**PROBLEM STATEMENT**:
Using the listing below, print exactly everything from the line with "intro hx); rotate_right)" down to the line with "with_reducible refine Tame.updRegs", both included, and nothing more.
*** SOURCE DATA ***
theorem State.cmdSoftReset_tame {dr fu ck : Bool} {s₀ s : State} (h₀ : Tame dr fu ck s₀ s) (c : Nat) : Tame dr fu ck s₀ (State.cmdSoftReset s c) := by
  delta State.cmdSoftReset
  repeat' first
    | with_reducible assumption
    | refine fun _ => ?_
    | fail_if_no_progress lift_lets
    | (intro x; refine tame_cut (a := s₀) (x := x) ?_ ?_; subst x; rotate_left; (clear_value x; intro hx); rotate_right)
    | (intro x; subst x)
    | with_reducible apply State.okCur_tame
    | with_reducible apply State.serve_tame
    | with_reducible apply State.checked_tame
    | fail_if_no_progress with_reducible apply Tame.upd
    | with_reducible apply tame_ite
    | with_reducible apply tame_ite_fst
    | with_reducible apply when_tame
    | with_reducible apply each_tame
    | with_reducible apply foldl_tame
    | with_reducible apply foldl_tame_fst
    | split
    | simp only [id_eq]
    | dsimp only
    | fail_if_no_progress with_reducible refine Tame.updFree ?_ (by first | omega | (simp; done) | (split <;> omega))
    | with_reducible apply Tame.updClkAt
    | fail_if_no_progress with_reducible refine Tame.updFuse ?_ (by first | omega | (simp; done) | (split <;> omega))
    | fail_if_no_progress with_reducible refine Tame.updClk ?_ (by (first | omega | (simp_all [regsPut_wf, State.clkAt]; done) | (simp_all [regsPut_wf, State.clkAt]; omega))) (by (first | omega | (simp_all [regsPut_wf, State.clkAt]; done) | (simp_all [regsPut_wf, State.clkAt]; omega))) (by (first | omega | (simp_all [regsPut_wf, State.clkAt]; done) | (simp_all [regsPut_wf, State.clkAt]; omega)))
    | fail_if_no_progress with_reducible refine Tame.updRegs ?_ (by (first | omega | (simp_all [regsPut_wf, State.clkAt]; done) | (simp_all [regsPut_wf, State.clkAt]; omega))) (by (first | omega | (simp_all [regsPut_wf, State.clkAt]; done) | (simp_all [regsPut_wf, State.clkAt]; omega)))
    | fail_if_no_progress with_reducible refine Tame.updDram ?_ (by (first | omega | (simp_all [regsPut_wf, State.clkAt]; done) | (simp_all [regsPut_wf, State.clkAt]; omega))) (by (first | omega | (simp_all [regsPut_wf, State.clkAt]; done) | (simp_all [regsPut_wf, State.clkAt]; omega))) (by (first | omega | (simp_all [regsPut_wf, State.clkAt]; done) | (simp_all [regsPut_wf, State.clkAt]; omega)))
***
**WRITTEN REPLY**:
    | (intro x; refine tame_cut (a := s₀) (x := x) ?_ ?_; subst x; rotate_left; (clear_value x; intro hx); rotate_right)
    | (intro x; subst x)
    | with_reducible apply State.okCur_tame
    | with_reducible apply State.serve_tame
    | with_reducible apply State.checked_tame
    | fail_if_no_progress with_reducible apply Tame.upd
    | with_reducible apply tame_ite
    | with_reducible apply tame_ite_fst
    | with_reducible apply when_tame
    | with_reducible apply each_tame
    | with_reducible apply foldl_tame
    | with_reducible apply foldl_tame_fst
    | split
    | simp only [id_eq]
    | dsimp only
    | fail_if_no_progress with_reducible refine Tame.updFree ?_ (by first | omega | (simp; done) | (split <;> omega))
    | with_reducible apply Tame.updClkAt
    | fail_if_no_progress with_reducible refine Tame.updFuse ?_ (by first | omega | (simp; done) | (split <;> omega))
    | fail_if_no_progress with_reducible refine Tame.updClk ?_ (by (first | omega | (simp_all [regsPut_wf, State.clkAt]; done) | (simp_all [regsPut_wf, State.clkAt]; omega))) (by (first | omega | (simp_all [regsPut_wf, State.clkAt]; done) | (simp_all [regsPut_wf, State.clkAt]; omega))) (by (first | omega | (simp_all [regsPut_wf, State.clkAt]; done) | (simp_all [regsPut_wf, State.clkAt]; omega)))
    | fail_if_no_progress with_reducible refine Tame.updRegs ?_ (by (first | omega | (simp_all [regsPut_wf, State.clkAt]; done) | (simp_all [regsPut_wf, State.clkAt]; omega))) (by (first | omega | (simp_all [regsPut_wf, State.clkAt]; done) | (simp_all [regsPut_wf, State.clkAt]; omega)))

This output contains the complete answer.